Collected data entries:
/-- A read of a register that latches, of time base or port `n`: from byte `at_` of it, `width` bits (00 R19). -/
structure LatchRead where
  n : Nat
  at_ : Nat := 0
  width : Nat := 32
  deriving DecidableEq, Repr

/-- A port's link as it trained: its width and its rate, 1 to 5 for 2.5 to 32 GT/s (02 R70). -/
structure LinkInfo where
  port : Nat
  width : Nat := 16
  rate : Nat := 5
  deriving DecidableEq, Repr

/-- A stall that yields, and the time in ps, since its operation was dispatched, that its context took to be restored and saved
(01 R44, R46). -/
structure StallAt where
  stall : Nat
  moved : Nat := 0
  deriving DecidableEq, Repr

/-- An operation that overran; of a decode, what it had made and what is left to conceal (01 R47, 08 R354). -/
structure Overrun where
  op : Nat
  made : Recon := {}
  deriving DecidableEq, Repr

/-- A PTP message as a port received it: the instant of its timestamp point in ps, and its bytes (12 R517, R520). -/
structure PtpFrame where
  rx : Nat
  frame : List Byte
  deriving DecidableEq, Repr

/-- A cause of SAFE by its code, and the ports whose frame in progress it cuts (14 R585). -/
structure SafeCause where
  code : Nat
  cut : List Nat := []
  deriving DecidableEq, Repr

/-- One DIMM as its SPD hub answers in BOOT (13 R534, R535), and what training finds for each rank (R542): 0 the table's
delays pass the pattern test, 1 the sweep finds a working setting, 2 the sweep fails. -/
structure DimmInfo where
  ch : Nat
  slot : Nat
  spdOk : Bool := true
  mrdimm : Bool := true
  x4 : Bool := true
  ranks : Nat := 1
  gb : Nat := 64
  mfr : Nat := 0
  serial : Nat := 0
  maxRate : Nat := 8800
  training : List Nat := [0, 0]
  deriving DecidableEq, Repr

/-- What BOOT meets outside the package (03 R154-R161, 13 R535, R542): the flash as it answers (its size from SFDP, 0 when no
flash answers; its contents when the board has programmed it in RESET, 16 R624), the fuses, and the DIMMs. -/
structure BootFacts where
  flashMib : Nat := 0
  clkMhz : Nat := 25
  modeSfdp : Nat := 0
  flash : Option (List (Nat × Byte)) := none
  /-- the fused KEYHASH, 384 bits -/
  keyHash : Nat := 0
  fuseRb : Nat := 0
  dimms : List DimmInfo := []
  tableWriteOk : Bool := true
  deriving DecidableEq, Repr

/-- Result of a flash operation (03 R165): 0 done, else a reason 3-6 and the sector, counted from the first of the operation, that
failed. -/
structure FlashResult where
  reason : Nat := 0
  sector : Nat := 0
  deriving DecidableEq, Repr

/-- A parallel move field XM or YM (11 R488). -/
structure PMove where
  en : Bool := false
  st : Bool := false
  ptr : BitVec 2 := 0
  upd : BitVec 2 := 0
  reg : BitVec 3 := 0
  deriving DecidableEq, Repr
==
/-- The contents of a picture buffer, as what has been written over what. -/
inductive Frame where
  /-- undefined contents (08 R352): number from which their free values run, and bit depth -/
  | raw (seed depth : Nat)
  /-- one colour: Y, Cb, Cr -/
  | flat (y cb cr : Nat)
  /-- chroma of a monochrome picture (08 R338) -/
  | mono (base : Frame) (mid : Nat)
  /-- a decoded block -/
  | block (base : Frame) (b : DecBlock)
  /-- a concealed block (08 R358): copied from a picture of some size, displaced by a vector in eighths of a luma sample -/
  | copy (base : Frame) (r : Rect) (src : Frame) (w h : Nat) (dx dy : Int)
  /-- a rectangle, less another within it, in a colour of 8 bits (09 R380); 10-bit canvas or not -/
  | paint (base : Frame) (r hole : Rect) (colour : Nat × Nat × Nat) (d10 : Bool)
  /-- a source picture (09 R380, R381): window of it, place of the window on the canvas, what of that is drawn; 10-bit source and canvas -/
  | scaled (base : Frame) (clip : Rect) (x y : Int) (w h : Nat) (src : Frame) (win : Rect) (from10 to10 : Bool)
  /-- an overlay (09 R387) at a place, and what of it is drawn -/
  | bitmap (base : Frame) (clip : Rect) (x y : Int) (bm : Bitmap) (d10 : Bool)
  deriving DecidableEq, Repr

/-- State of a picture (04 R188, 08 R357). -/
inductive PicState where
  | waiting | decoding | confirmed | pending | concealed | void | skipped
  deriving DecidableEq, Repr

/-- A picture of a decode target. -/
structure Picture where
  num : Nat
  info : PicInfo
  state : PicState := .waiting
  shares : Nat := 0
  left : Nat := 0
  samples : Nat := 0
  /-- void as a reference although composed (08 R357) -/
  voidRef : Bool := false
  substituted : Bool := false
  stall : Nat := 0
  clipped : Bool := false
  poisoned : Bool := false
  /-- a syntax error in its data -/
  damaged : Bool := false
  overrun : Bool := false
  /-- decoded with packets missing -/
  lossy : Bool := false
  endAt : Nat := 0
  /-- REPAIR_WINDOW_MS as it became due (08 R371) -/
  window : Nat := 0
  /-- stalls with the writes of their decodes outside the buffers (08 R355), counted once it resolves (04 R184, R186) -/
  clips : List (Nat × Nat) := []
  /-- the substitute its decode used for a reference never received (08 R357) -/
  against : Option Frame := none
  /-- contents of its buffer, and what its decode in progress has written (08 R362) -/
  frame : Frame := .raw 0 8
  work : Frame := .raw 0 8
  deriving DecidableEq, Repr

# What you should do
Out of the data above, set down the lines from the one with "(00 R19). -/" to the one with "restored and saved", both included, exactly as written and with no additions.

# Exercise result
/-- A read of a register that latches, of time base or port `n`: from byte `at_` of it, `width` bits (00 R19). -/
structure LatchRead where
  n : Nat
  at_ : Nat := 0
  width : Nat := 32
  deriving DecidableEq, Repr

/-- A port's link as it trained: its width and its rate, 1 to 5 for 2.5 to 32 GT/s (02 R70). -/
structure LinkInfo where
  port : Nat
  width : Nat := 16
  rate : Nat := 5
  deriving DecidableEq, Repr

/-- A stall that yields, and the time in ps, since its operation was dispatched, that its context took to be restored and saved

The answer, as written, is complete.